Oggi se vuoi essere un colosso non dovrai più scegliere una strada e battere soltanto quella – purché lo si faccia nella miglior maniera possibile – ma sarà necessario che tutti lavorino per te. Non per qualcun altro, proprio per te: fanculo la concorrenza e fanculo le etichette specializzate. Motivo per cui me ne ritorno a seguire le nuove uscite, e la prima cosa che mi salta all’occhio è: dai, i Kreator non sono più su SPV, hanno firmato per Nuclear Blast. Che poi è la stessa casa discografica, vado in ordine alfabetico, di Accept, Blind Guardian, Death Angel, Dimmu Borgir e dei nostri Fleshgod Apocalypse. I Grand Magus, Cristo, i Grand Magus. Oltre agli In Flames ed ai Meshuggah, oppure i Nightwish buttati nello stesso calderone dei Soulfly. Ci sono pure quei giocherelloni dei Therion, che mi hanno fatto perdere tre ore moltiplicate per più di un intero ascolto dietro all’ultimo disco, e naturalmente non mancano all’appello i Vader. Su qualunque aspetto del metal andrai a puntare il mirino, individuerai gente che è sotto contratto con l’etichetta fondata da Markus Staiger: vi ricordate le loro storiche compilation, e di cosa si occupavano precisamente? Il problema è che poi una casa discografica finirà col determinare delle linee comuni da seguire per rendere più accattivante e vendibile la propria proposta, tipo, far suonare i gruppi secondo certi standard o canoni, e lasciando magari una maggiore libertà artistica soltanto ad alcuni di questi. Come per fortuna è accaduto ai Paradise Lost.
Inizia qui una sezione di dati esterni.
/-! ## Helpers: what each instruction may write -/

/-- The general registers an instruction may write: its destination, and VF for the six that write it
as a flag (10_state.md R12). -/
def Sys2Proof.Claims.mayWriteReg (i : Instr) (j : RegIdx) : Prop :=
  match i with
  | .ldVxKk x _ | .addVxKk x _ | .rndVxKk x _ | .ldVxDt x => j = x
  | .ldVxVy x _ | .orVxVy x _ | .andVxVy x _ | .xorVxVy x _ => j = x
  | .addVxVy x _ | .subVxVy x _ | .shrVx x _ | .subnVxVy x _ | .shlVx x _ => j = x ∨ j = 0xF
  | .drw _ _ _ => j = 0xF
  | .ldVxMem x => j ≤ x
  | _ => False

/-- The number of bytes an instruction stores from `I` up: three digits, `x + 1` registers, none
(20_memory.md R56). -/
def Sys2Proof.Claims.storedLength : Instr → Nat
  | .ldBVx _ => 3
  | .ldMemVx x => x.val + 1
  | _ => 0

/-- The value of `PC` after an instruction that does not fault (10_state.md R15). -/
def Sys2Proof.Claims.nextPc (i : Instr) (s : State) : Nat :=
  match i with
  | .jp nnn => nnn.toNat
  | .jpV0 nnn => nnn.toNat + (readV 0 s).toNat
  | .call nnn => nnn.toNat
  | .ret => if h : s.sp.val = 0 then 0 else (s.stack[s.sp.val - 1]'(by omega)).toNat
  | .seVxKk x kk => s.pc.toNat + if readV x s = kk then 4 else 2
  | .sneVxKk x kk => s.pc.toNat + if readV x s = kk then 2 else 4
  | .seVxVy x y => s.pc.toNat + if readV x s = readV y s then 4 else 2
  | .sneVxVy x y => s.pc.toNat + if readV x s = readV y s then 2 else 4
  | .skpVx x => s.pc.toNat + if keyAt (lowNibble (readV x s)) s then 4 else 2
  | .sknpVx x => s.pc.toNat + if keyAt (lowNibble (readV x s)) s then 2 else 4
  | _ => s.pc.toNat + 2

/-! ## Helpers: commands

The model holds the environment's commands in a list of the state, and an empty list stands for a
`cycle` whose random operand is free (log entry 1): the model's form of the inputs that the spec's step
relation is labelled by (00_scope.md R5). -/

/-- The next step serves a `cycle`: the environment's list starts with it (its random operand is then
`rand` and `cs` is what follows), or is empty (log entry 1). -/
def Sys2Proof.Claims.cycleNext (s : State) (rand : Option Byte) (cs : List Command) : Prop :=
  (s.commands = [] ∧ rand = none ∧ cs = []) ∨ ∃ b, s.commands = .cycle b :: cs ∧ rand = some b

/-- The state a `cycle` executes its instruction in: the command is taken off the list, nothing has
been responded or emitted yet, and the random operand is held. -/
def Sys2Proof.Claims.inCycle (s : State) (rand : Option Byte) (cs : List Command) : State :=
  { s with commands := cs, rand := rand, response := none, events := [] }

/-- The state a `cycle` ends in, given the state `t` its work ended in: it responds `resp`. -/
def Sys2Proof.Claims.responds (t : State) (resp : Response) : State :=
  { t with rand := none, response := some resp }

/-- The word at `PC`, big-endian, where both its bytes exist (20_memory.md R44). -/
def Sys2Proof.Claims.wordAtPc (s : State) : Nat :=
  (memAt s.pc.toNat s).toNat * 0x100 + (memAt (s.pc.toNat + 1) s).toNat

/-! ## Helpers: when a fault is raised (60_exceptions.md R182, R185) -/

/-- The fault an instruction raises: the table of R182, with the addresses of each memory instruction
written out; nothing where it raises none. -/
def Sys2Proof.Claims.instrFault (i : Instr) (s : State) : Option FaultKind :=
  match i with
  | .sys _ => if s.cfg.sysPolicy = .invalid then some .invalidOpcode else none
  | .call _ => if s.sp.val = 16 then some .stackOverflow else none
  | .ret => if s.sp.val = 0 then some .stackUnderflow else none
  | .ldBVx _ =>
    if s.i.toNat < 0x200 then some .writeProtectFault
    else if s.i.toNat + 2 > 0xFFF then some .addressFault
    else none
  | .ldMemVx x =>
    if s.i.toNat < 0x200 then some .writeProtectFault
    else if s.i.toNat + x.val > 0xFFF then some .addressFault
    else none
  | .ldVxMem x => if s.i.toNat + x.val > 0xFFF then some .addressFault else none
  | .drw _ _ n => if n.val ≠ 0 ∧ s.i.toNat + n.val - 1 > 0xFFF then some .addressFault else none
  | _ => none

/-- The fault a `cycle` of a running machine raises, in the order of R185: the fetch, the decoding, the
instruction's own condition; nothing where it raises none. -/
def Sys2Proof.Claims.cycleFault (s : State) : Option FaultKind :=
  if s.pc.toNat > 0xFFE then some .addressFault
  else
    match decode (BitVec.ofNat 16 (Sys2Proof.Claims.wordAtPc s)) with
    | .invalid _ => some .invalidOpcode
    | .instr i => Sys2Proof.Claims.instrFault i s

/-! ## Encoding -/

/-- Words of spec/95_test_vectors.md and 40 to 44 decode to the instructions the patterns of R65 give,
one or more for each family; and words of R66 are rejected. A sanity statement. -/
def Obligations.KnownWordsDecode : Prop :=
  decode 0x00E0 = .instr .cls ∧ decode 0x00EE = .instr .ret ∧ decode 0x0123 = .instr (.sys 0x123) ∧
  decode 0x1ABC = .instr (.jp 0xABC) ∧ decode 0x5AB0 = .instr (.seVxVy 0xA 0xB) ∧
  decode 0x7320 = .instr (.addVxKk 3 0x20) ∧ decode 0x8AB7 = .instr (.subnVxVy 0xA 0xB) ∧
  decode 0x8ABE = .instr (.shlVx 0xA 0xB) ∧ decode 0xA300 = .instr (.ldI 0x300) ∧
  decode 0xD125 = .instr (.drw 1 2 5) ∧ decode 0xE1A1 = .instr (.sknpVx 1) ∧
  decode 0xF155 = .instr (.ldMemVx 1) ∧ decode 0xF165 = .instr (.ldVxMem 1) ∧
  decode 0x8AB8 = .invalid .class8Modifier ∧ decode 0xFFFF = .invalid .classFModifier

/-- Decode and encode agree on every well-formed instruction with every operand. -/
def Obligations.DecodeOfEncodeIsIdentity : Prop :=
  ∀ i : Instr, i.wellFormed = true → decode (encode i) = .instr i

/-- Decoding is strict and loses no bit: a word that decodes is the encoding of what it decodes to, and
that is well formed; so no two instructions share a word and no opcode bit is ignored. -/
def Obligations.EncodeOfDecodeIsIdentity : Prop :=
  ∀ (w : Word) (i : Instr), decode w = .instr i → encode i = w ∧ i.wellFormed = true

/-- The row of spec/opcode_table.json: the decoder of a table word reads the two bytes in the order the
fetch reads them, so a table word decodes exactly as the same word in memory. -/
def Obligations.TableWordsAreFetchedWords : Prop :=
  ∀ (s : State) (w : Nat), w < 0x10000 → s.pc.toNat ≤ 0xFFE → Memory.wf s.cfg s.mem = true →
    fetch (s.withFetchWord 16 w) = some (BitVec.ofNat 16 w) ∧
    (∀ i, decodeTableWord 16 w = some i ↔ decode (BitVec.ofNat 16 w) = .instr i)

/-! ## The step -/

/-- A step runs the decoded instruction: when a `cycle` is next, the engine runs, and the two bytes at
the program counter are the encoding of the well-formed instruction `i`, the step is `exec i` of the
state the cycle executes in, followed by the response, which is `Ok` unless `exec` ended in a terminal
state. -/
def Obligations.StepRunsDecodedInstruction : Prop :=
  ∀ (s t : State) (rand : Option Byte) (cs : List Command) (i : Instr),
    Sys2Proof.Claims.cycleNext s rand cs → s.rs = .running → s.pc.toNat ≤ 0xFFE →
    i.wellFormed = true →
    wordOfBytes (memAt s.pc.toNat s) (memAt (s.pc.toNat + 1) s) = encode i →
    exec i (Sys2Proof.Claims.inCycle s rand cs) = .next t →
    ((∀ kind, t.rs ≠ .terminal kind) → step s = .next (Sys2Proof.Claims.responds t .ok)) ∧
    ∀ kind, t.rs = .terminal kind → step s = .next (Sys2Proof.Claims.responds t (.fail kind))

/-- R181, the whole `cycle`: in `WAITING_FOR_INPUT` it responds `Ok` and does nothing; in a terminal
state it responds the same failure and does nothing; while `RUNNING` an unfetchable `PC` raises
`ADDRESS_FAULT`, a word that does not decode raises `INVALID_OPCODE`, and any other word is executed
and answered by `Ok`, or, if it raised a fault, has every state change and event discarded but the run
state, and the fault is the response. In every case the random operand is gone afterwards. -/
def Obligations.CycleTopLevel : Prop :=
  ∀ (s : State) (rand : Option Byte) (cs : List Command), Sys2Proof.Claims.cycleNext s rand cs →
    (s.rs = .waitingForInput →
      step s = .next (Sys2Proof.Claims.responds (Sys2Proof.Claims.inCycle s rand cs) .ok)) ∧
    (∀ kind, s.rs = .terminal kind →
      step s = .next (Sys2Proof.Claims.responds (Sys2Proof.Claims.inCycle s rand cs) (.fail kind))) ∧
    (s.rs = .running → s.pc.toNat > 0xFFE →
      step s = .next (Sys2Proof.Claims.responds
        { Sys2Proof.Claims.inCycle s rand cs with rs := .terminal .addressFault }
        (.fail .addressFault))) ∧
    (s.rs = .running → s.pc.toNat ≤ 0xFFE →
      (∀ why, decode (BitVec.ofNat 16 (Sys2Proof.Claims.wordAtPc s)) = .invalid why →
        step s = .next (Sys2Proof.Claims.responds
          { Sys2Proof.Claims.inCycle s rand cs with rs := .terminal .invalidOpcode }
          (.fail .invalidOpcode))) ∧
      (∀ i, decode (BitVec.ofNat 16 (Sys2Proof.Claims.wordAtPc s)) = .instr i →
        ∃ t, exec i (Sys2Proof.Claims.inCycle s rand cs) = .next t ∧
          ((∀ kind, t.rs ≠ .terminal kind) → step s = .next (Sys2Proof.Claims.responds t .ok)) ∧
          ∀ kind, t.rs = .terminal kind →
            step s = .next (Sys2Proof.Claims.responds
              { Sys2Proof.Claims.inCycle s rand cs with rs := .terminal kind } (.fail kind))))

/-- R44: `Fetch` gives the big-endian word of the bytes at `PC` and `PC + 1`, at odd addresses too, and
nothing (the `ADDRESS_FAULT` of the cycle) when `PC > 0xFFE`. -/
def Obligations.FetchIsBigEndianAndBounded : Prop :=
  ∀ s : State,
    (s.pc.toNat > 0xFFE → fetch s = none ∧
      ∀ rand cs, Sys2Proof.Claims.cycleNext s rand cs → s.rs = .running →
        step s = .next (Sys2Proof.Claims.responds
          { Sys2Proof.Claims.inCycle s rand cs with rs := .terminal .addressFault }
          (.fail .addressFault))) ∧
    (s.pc.toNat ≤ 0xFFE → ∃ w, fetch s = some w ∧
      w.toNat / 0x100 = (memAt s.pc.toNat s).toNat ∧
      w.toNat % 0x100 = (memAt (s.pc.toNat + 1) s).toNat)

/-- R66 and R196: exactly the words of the list end a cycle in `INVALID_OPCODE`; the program counter
and everything else but `RS` keep their values and the cycle responds the failure. -/
def Obligations.IllegalWordsEndInInvalidOpcode : Prop :=
  ∀ (s : State) (rand : Option Byte) (cs : List Command),
    Sys2Proof.Claims.cycleNext s rand cs → s.rs = .running → s.pc.toNat ≤ 0xFFE →
    (Sys2Proof.Claims.illegalWord s.cfg (BitVec.ofNat 16 (Sys2Proof.Claims.wordAtPc s)) →
      step s = .next (Sys2Proof.Claims.responds
        { Sys2Proof.Claims.inCycle s rand cs with rs := .terminal .invalidOpcode }
        (.fail .invalidOpcode))) ∧
    (¬Sys2Proof.Claims.illegalWord s.cfg (BitVec.ofNat 16 (Sys2Proof.Claims.wordAtPc s)) →
      ∃ t, step s = .next t ∧ t.rs ≠ .terminal .invalidOpcode)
Lo straziante trattamento iniziale che le grosse etichette hanno riservato ai gruppi di punta, è stato quello di plastificarne il suono: puoi essere Gene Hoglan oppure Mike Mangini, ma il tuo rullante nel 2019 suonerà con buona probabilità nella stessa e identica maniera, la cassa farà ancora peggio, e il tuo stile celebrato anni addietro da album come Time Does Not Heal verrà nascosto dietro ad una sorta di filtro. Ma soprattutto mi è ignota la causa di tutto ciò: costa di meno produrre una batteria così, oppure è l’audience contemporanea che richiede sul serio un prodotto simile? Ne ho già parlato in un altro articolo e quindi non mi dilungherò su questo argomento, ma ci tenevo a ribadirlo. Un’altra cosa preoccupante è l’associazione di un marketing spinto alla promozione degli album, e sinceramente non me lo ricordavo così privo di freni inibitori a metà del decennio scorso: oggi ci sono i documentari in più puntate sulla realizzazione degli album. Ripeto, i documentari. In una puntata parlano dei testi, nella seguente c’è il cazzeggio in studio, laddove tu, la band, mi elencherai i motivi per i quali chi ti finanzia vuole che il tuo nuovo prodotto suoni identico a quello dei Destruction. Ma seriamente fate questo per trecento copie in più? Oggi i soldi girano sui concerti o al limite sul merchandising, dovreste provare semplicemente a realizzare il miglior disco che vi esce fuori e non a badare a queste puttanate in serie, che tanto non è un’idea vostra ma la sola standardizzazione di un metodo promozionale che interesserà a quattro gatti. Come se non fossero bastate le copiose interviste, tutte quante uguali, che abbiamo letto per venticinque anni: parlami del vostro nuovo album, presentami il nuovo bassista. Sì, è il più potente e melodico che abbiamo realizzato, Fred è un ottimo interprete del suo strumento, ci siamo subito trovati fottutamente bene, ma sto omettendo che tra un anno lo butterò fuori perché si sarà fatto succhiare il cazzo dalla mia donna.
E poi ci sono i Machine Head che registrano da capo Burn My Eyes e andranno in giro a suonarlo per intero: ma sul serio volete sbattere la testa su una cosa lavorata da Colin Richardson nel 1994, in pieno boom del metal su MTV? Perché fare una figura di merda così grossa, e perché togliere l’anima a un titolo come Burn My Eyes? Un conto è remixare Enemies Of Reality perché suonava come una lavatrice piena di jeans imbottiti di monetine, un altro è andare a scomodare esattamente Burn My Eyes in cui non c’è sostanzialmente niente, proprio niente, che non vada benissimo.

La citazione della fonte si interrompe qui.